Furthering my belief is the fact that he always has his character interact with women half his age. Even the woman that plays his childhood friend that supposed to be the same age, is
twenty years old. Either she’s a time traveler, or Breen really hopes we’re too stupid to notice. Not only is it kind of dumb, her character flies completely in the face of logic unless Breen is really thinks that he doesn’t look his age (he does). Did I also mention that another character is supposed to be a teenage girl that’s trying to seduce him all the time? Yeah, it’s every bit as icky as it sounds.
One of the things that I was surprised about was he actually had a couple of people with some acting experience this time around. However, the acting still manages to be completely terrible in every aspect. We still are subjected to actors who either give performances that make department store mannequins look lifelike, or people who don’t know any other style other than overacting. Granted, the few people that actually took acting classes don’t have much to help them since they’re given nothing to work with.
It would be hard for anyone to give do much with the horrible, stilted dialogue, they’re forced to spew. Nor does it help when their asked to go from one emotional extreme to another in one scene where there is no motivation to explain these changes. They’re forced to do things not because it’s logical but because Breen’s script requires them to do so. The way he has people interact with each other continues to give the impression that Breen still doesn’t understand how normal humans behave. The dialogue he’s written reinforces this, since it sounds like child’s idea of how adults talk. For instance, the villains once again talk to each other about how corrupt they are and all the different things they do to screw over everyone else. It’s the kind of thing you’d read in a comic book.
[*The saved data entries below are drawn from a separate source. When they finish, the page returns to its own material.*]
-- ==== Sys2Proof/Machine/Panel.lean ====
section
/-!
DEFINITION. The commands of the status panel and of the key matrix (R482 to R507).
-/
namespace Sys2Proof.Machine

/-- The panel driver has its power and its clock (R494, R513). -/
def State.panelLive (s : State) : Bool := s.tide.running && s.pwr.rails && !s.pfail

/-! ### Drive -/

/-- DRIVE_FRAME (R483, R487, R489 to R492): a drive frame boundary. The temperature is taken, running passes move on by the
frame that ended, waiting updates start, and the outputs take the steps of the new frame. -/
def execDriveFrame (ok : Bool) (s : State) : Out :=
  .next (if s.panelLive then
    let s1 := s.withPanel { s.panel with done := [], positive := !s.panel.positive }
    ((s1.panelTemp.advanceRuns).startAll ok).drivePanel
  else s)

/-- DRIVE_FAULT (R495): VPNL lay outside ±5 % of the step in two consecutive slots. Nothing to stop where no layer is driven. -/
def execDriveFault (s : State) : Out :=
  .next (if s.panelLive && s.panel.busy then
    (s.withPanel { s.panel.stopDrive with driveFault := true, railBad := true }).incSat Reg.DRIVE_FAULTS
  else s)

/-- DRIVE_RAIL_RECOVERED (R495): the rail has regulated for 1 s. -/
def execDriveRailRecovered (s : State) : Out := .next (s.withPanel { s.panel with railBad := false })

/-- PANEL_TEMP_FALLBACK (R487): after 10 s of bad results channel 43 serves until the named channel is good again. -/
def execPanelTempFallback (s : State) : Out :=
  .next (match s.panel.badSince with
    | some t =>
      if s.waited t (10 * clkSec) then
        let p := { s.panel with fallback := true }
        s.withPanel (if s.aiGood 43 then p.takeTemp (s.aiValue 43) else p)
      else s
    | none => s)

/-- FRAME_MEMORY_CHECK (R493): the check of every second; `ok` says whether the CRC matches. -/
def execFrameMemoryCheck (ok : Bool) (s : State) : Out :=
  .next (if s.panelLive && !ok then s.frameMemoryFault else s)

/-! ### Regions -/

/-- The rule of `REGION_UPDATE` (R489, R490, R498): a region with no update running or queued takes a queued update, one with a
queued update has it replaced. -/
def regionUpdateRule (s : State) (v : Nat) : Status × State :=
  let k := field v 0 3
  if field v 3 3 ≠ 0 ∨ s.reg (Reg.REGION_CELLS k) = 0 then (.range, s)
  else
    let r := s.panel.region k
    let q : PanelQueued := { urgent := bitAt v 7, full := bitAt v 6, order := s.panel.order }
    let p := { s.panel.setRegion k { r with queued := some q } with order := s.panel.order + 1 }
    let t := s.withPanel p
    (.ok, if r.queued.isSome then t.incSat Reg.QUEUE_REPLACED else t)

/-- REGION_UPDATE_WRITE (R490). -/
def execRegionUpdateWrite (w : Wr) (s : State) : Out := .next (s.ledgerWrite w Reg.REGION_UPDATE regionUpdateRule)

/-- The cells of a region value are free: in no other defined region. -/
def State.cellsFree (s : State) (n v : Nat) : Bool :=
  (List.range 8).all fun k => k == n || (regionCells (s.reg (Reg.REGION_CELLS k))).all fun c => !inRegion v c

/-- The rule of `REGION_CELLS` n (R488). -/
def regionCellsRule (n : Nat) (s : State) (v : Nat) : Status × State :=
  let r := s.panel.region n
  if r.run.isSome ∨ r.queued.isSome then (.busy, s)
  else if v = 0 then s.putEntry (Reg.REGION_CELLS n) v
  else if bitAt v 31 ∨ field v 28 3 = 0 ∨ field v 4 24 = 0 ∨ field v 0 4 = 0 ∨ s.cellsFree n v = false then (.range, s)
  else s.putEntry (Reg.REGION_CELLS n) v

/-- REGION_CELLS_WRITE (R488). -/
def execRegionCellsWrite (n : Nat) (w : Wr) (s : State) : Out :=
  .next (s.ledgerWrite w (Reg.REGION_CELLS n) (regionCellsRule n))

/-! ### Modes -/

/-- PANEL_MODE_CHANGE (R496): the mode in force follows what R496 asks for once every running waveform has completed. -/
def execPanelModeChange (s : State) : Out :=
  .next (if s.panel.busy then s else s.withPanel { s.panel with lighthouse := s.wantLighthouse })

/-- STORM_PATTERN_TOGGLE (R497): every 2 s in STORM with `STORM_PANEL` 1. -/
def execStormPatternToggle (s : State) : Out :=
  .next (if s.storm && s.reg Reg.STORM_PANEL == 1 then
    s.withPanel { s.panel with pattern := true, patternOn := !s.panel.patternOn } else s)

/-! ### Keys -/

/-- KEY_SCAN (R501 to R505): bit k − 1 of `closed` is set where key k's position reads closed. -/
def execKeyScan (closed : Nat) (s : State) : Out :=
  .next (if s.panelLive then (s.scanKeys fun k => bitAt closed (k - 1)).watchResetKeys else s)

/-- Key k is pressed and not STUCK. -/
def State.keyHeld (s : State) (k : Nat) : Bool := within 1 36 k && (s.keys.key k).pressed && !(s.keys.key k).stuck

/-- KEY_REPEAT (R502): at `KEY_REPEAT_DELAY`, then every `KEY_REPEAT_PERIOD`. -/
def execKeyRepeat (n : Nat) (s : State) : Out :=
  .next (
    let u := s.keys.key n
    let due := clkMs * (s.reg Reg.KEY_REPEAT_DELAY + u.repeats * s.reg Reg.KEY_REPEAT_PERIOD)
    if s.keyHeld n && s.reg (Reg.KEY_MODE (n - 1)) == 1 && s.waited u.since due then
      (s.withKeys (s.keys.setKey n { u with repeats := u.repeats + 1 })).keyEvent n keRepeat
    else s)

/-- KEY_LONG (R502): once, at `KEY_LONG_TIME`. -/
def execKeyLong (n : Nat) (s : State) : Out :=
  .next (
    let u := s.keys.key n
    if s.keyHeld n && s.reg (Reg.KEY_MODE (n - 1)) == 2 && !u.longed && s.waited u.since (clkMs * s.reg Reg.KEY_LONG_TIME) then
      (s.withKeys (s.keys.setKey n { u with longed := true })).keyEvent n keLong
    else s)

/-- KEY_STUCK (R504): held beyond `KEY_STUCK_TIME`. -/
def execKeyStuck (n : Nat) (s : State) : Out :=
  .next (
    let u := s.keys.key n
    if s.keyHeld n && s.waited u.since (clkSec * s.reg Reg.KEY_STUCK_TIME) then
      ((s.withKeys (s.keys.setKey n { u with stuck := true })).keyEvent n keStuck).pushLog Lt.KEY_STUCK [n]
    else s)

/-- KEY_RESET (R505): both reset keys held without a break for 6 s. The record is written, then the device resets. -/
def execKeyReset (s : State) : Out :=
  .next (match s.keys.both with
    | some t =>
      if s.waited t (6 * clkSec) && s.resetKeysHeld then
        let v := s.reg Reg.RESET_KEYS
        (State.flushLog 257 (s.pushLog Lt.KEY_RESET [field v 8 8, field v 0 8])).deviceReset .keys
      else s
    | none => s)

end Sys2Proof.Machine
end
If said comic was written in 1940.
Special effects, such as they are, are once again cgi that looks straight from the cheapest filmmaking programs can buy. They’re laughably bad, especially at the end when he’s trying to use green screen to make it look like he’s in a mansion or in front of some kind of government building. It couldn’t have looked more fake if he used a cardboard backdrop instead.
Actually, come to think of it, it might of looked better if he had.
The cinematography swings between kind of competent to hammered dog crap. I still can’t believe that he still will has shots where people are talking but the camera is fixed on their torsos. Most shots are just static and boring, and he doesn’t do any kind of shots that might actually help improve a scene or help build a mood. In the right hands, camerawork can help make a movie more dynamic and interesting. Breen is not one of those kinds of people.
Neil Breen manages to make another glowing example of how not to make a movie. He continues to fail in every way possible, and he somehow still manages to get movies made. His contributions to cinema should be shown at film schools, if only to tell people how NOT to make a movie. Out of all of Breens films, I found this one to be the worst one. That’s because it’s the least interesting and most annoying one. I didn’t find it to be entertaining in any form. It was a trainwreck, like every movie he’s made is, but Fateful Findings lacked that spark of unintentional hilarity that made Double Down and I Am Here…Now enjoyable. It’s kind of boring, and that’s one of the biggest sins it could commit.